Section 8.2Confidentiality. Subject to the requirements of applicable Law, each Party acknowledges that this Agreement and the information provided to it and its representatives in connection with this Agreement and the transactions contemplated hereby are subject to the terms of the confidentiality provisions of the Confidentiality Agreement (and other than any terms of the Confidentiality Agreement which are no longer applicable on their face, such as regarding code names and the existence of this Agreement and the transactions contemplated hereby) which shall be deemed incorporated herein by reference as if set forth herein except that the term of such Confidentiality Agreement shall be extended through the date that is the earlier of the third (3rd) anniversary of any termination under Section 10.1 (Termination) of this Agreement and the effectiveness of the Strategic Alliance Agreements.
ARTICLE 9
TAX
Section 9.1Additional Amounts. All payments made under this Agreement to LATAM shall be made without deduction for any tax and are exclusive of any sales tax, value-added tax or similar taxes. To the extent that the payor is required to withhold taxes with respect to a payment to LATAM as a result of a Change in Law that occurred between the date of this Agreement and the date of such payment, then (i) the payor shall promptly notify LATAM of the need to withhold such taxes with respect to such payment, and (ii) Delta and LATAM shall use commercially reasonable efforts to restructure such payment and this Agreement in order to reduce such taxes, provided that if such taxes are still required to be withheld despite such efforts then the payor shall be entitled to withhold such taxes and shall timely pay the full amount deducted or withheld to the relevant Governmental Body in accordance with applicable Law.

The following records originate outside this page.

-- ==== Sys2Proof/Machine/Queue.lean ====
section
/-!
DEFINITION. Queues and the command processor (05 R80 to R89): the mapper, the front end and its packets, the task graph.
-/

namespace Sys2Proof.Machine

/-! ### The mapper (05 R80, R81) -/

/-- The PENDING queue of highest effective priority, of those the one that has waited longest. -/
def bestPending (s : State) : Option Nat :=
  (s.queues.foldl (fun (b : Option (Nat × Queue)) e =>
    if e.2.st != .pending then b
    else match b with
      | none => some e
      | some x => if x.2.eff < e.2.eff || (x.2.eff == e.2.eff && decide (e.2.since < x.2.since)) then some e else b) none).map (·.1)

/-- MAPPER_BIND: a free slot takes the best PENDING queue. Slots stand in the order of their turns: a new one is the last, a slot
that has had its turn goes behind the others, and one that had no packet keeps its place (DESIGN CHOICE, log 123). -/
def mapperBind (s : State) : State :=
  if 32 ≤ s.slots.length then s
  else match bestPending s with
    | none => s
    | some q => modQueue q (fun x => { x with st := .active, quantum := 0 }) { s with slots := s.slots ++ [q] }

def execMapperBind (s : State) : Result := .next (mapperBind s)

/-- QUANTUM_END: while a queue is PENDING, an ACTIVE queue whose quantum ends gives its slot up, between two packets. A
quantum that ends while none is PENDING goes on, and ends when one becomes PENDING (DESIGN CHOICE, log 108). -/
def quantumEnd (q : Nat) (s : State) : State :=
  if (queueAt s q).st == .active && s.queues.any (fun e => e.2.st == .pending) then
    freeSlot q (toPending q s)
  else s

def execQuantumEnd (qn : Nat) (s : State) : Result := .next (quantumEnd qn s)

/-- PRIORITY_AGING: another 65,536 cycles PENDING. -/
def execPriorityAging (qn : Nat) (s : State) : Result :=
  .next (if (queueAt s qn).st == .pending then
      modQueue qn (fun x => { x with eff := if x.eff == 3 then 3 else x.eff + 1 }) s
    else s)

/-! ### Packets (05 R82 to R87) -/

/-- A packet as the front end reads it: its header fields and the bytes of its units. -/
structure Packet where
  op : Nat
  units : Nat
  fence : Bool
  tag : Nat
  index : W32
  w : List W64
  deriving DecidableEq, Repr

/-- The units that an OP requires (05 R83). -/
def opUnits (op units : Nat) : Bool :=
  match op with
  | 0 => true
  | 1 | 2 | 3 => units == 3
  | _ => units == 1

/-- The address of the unit at a ring index. -/
def unitVa (x : Queue) (i : W32) : Nat := x.ringBase.toNat + 64 * (i.toNat % 2 ^ x.log2u.toNat)

/-- Where a packet is malformed whatever its units hold: a CODE of 05 R87, the lowest of several; 0 when it is not. -/
def headBad (x : Queue) (op units : Nat) (index : W32) : Nat :=
  if 5 < op then 1
  else if !opUnits op units then 2
  else if 2 ^ x.log2u.toNat < index.toNat % 2 ^ x.log2u.toNat + units then 3
  else 0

Section 9.2Section 833. LATAM represents and warrants that (a) it is eligible to rely on Section 883 of the Code with respect to income derived from the international operation of aircraft, and (b) it has properly excluded from U.S. federal income taxation under Section 883 of the Code all income received from any similar arrangements which involve flights between the United States and South America. The Parties covenant to treat all payments made to LATAM under this Agreement as excludable from U.S. federal income taxation under Section 883 of the Code, and agree to take no tax, accounting or regulatory position inconsistent with such treatment.
ARTICLE 10
TERMINATION
Section 10.1Termination. This Agreement may be terminated:
(a) by the mutual written consent of Delta and LATAM;
(b) by LATAM, upon a material breach by Delta of this Agreement or the Strategic Alliance Agreements, which breach is not curable or, if curable, is not cured within sixty (60) days after notice thereof is given by LATAM; provided, that LATAM shall not have the right to terminate this Agreement pursuant to this Section 10.1(b) (Termination) if LATAM is then in material breach of this Agreement or the Strategic Alliance Agreements;
(c) by Delta, upon a material breach by LATAM of this Agreement or the Strategic Alliance Agreements, which breach is not curable or, if curable, is not cured within sixty (60) days after notice thereof is given by Delta; provided, that Delta shall not have the right to terminate this Agreement pursuant to this Section 10.1(c) (Termination) if Delta is then in material breach of this Agreement or the Strategic Alliance Agreements;
(d) by either Delta or LATAM, upon notice to the other, at any time after [***], if the Strategic Alliance Implementation Date has not occurred on or before such date; or
(e) so long as the Tender Offer has not been consummated in accordance with the terms hereof, by LATAM upon notice to Delta delivered within one hundred eighty (180) days after the Tender Offer Outside Date; provided that prior to the exercise of such termination right, the chief executive officer of LATAM shall have engaged in good faith consultations with the chief executive officer of Delta for a period of at least thirty (30) days.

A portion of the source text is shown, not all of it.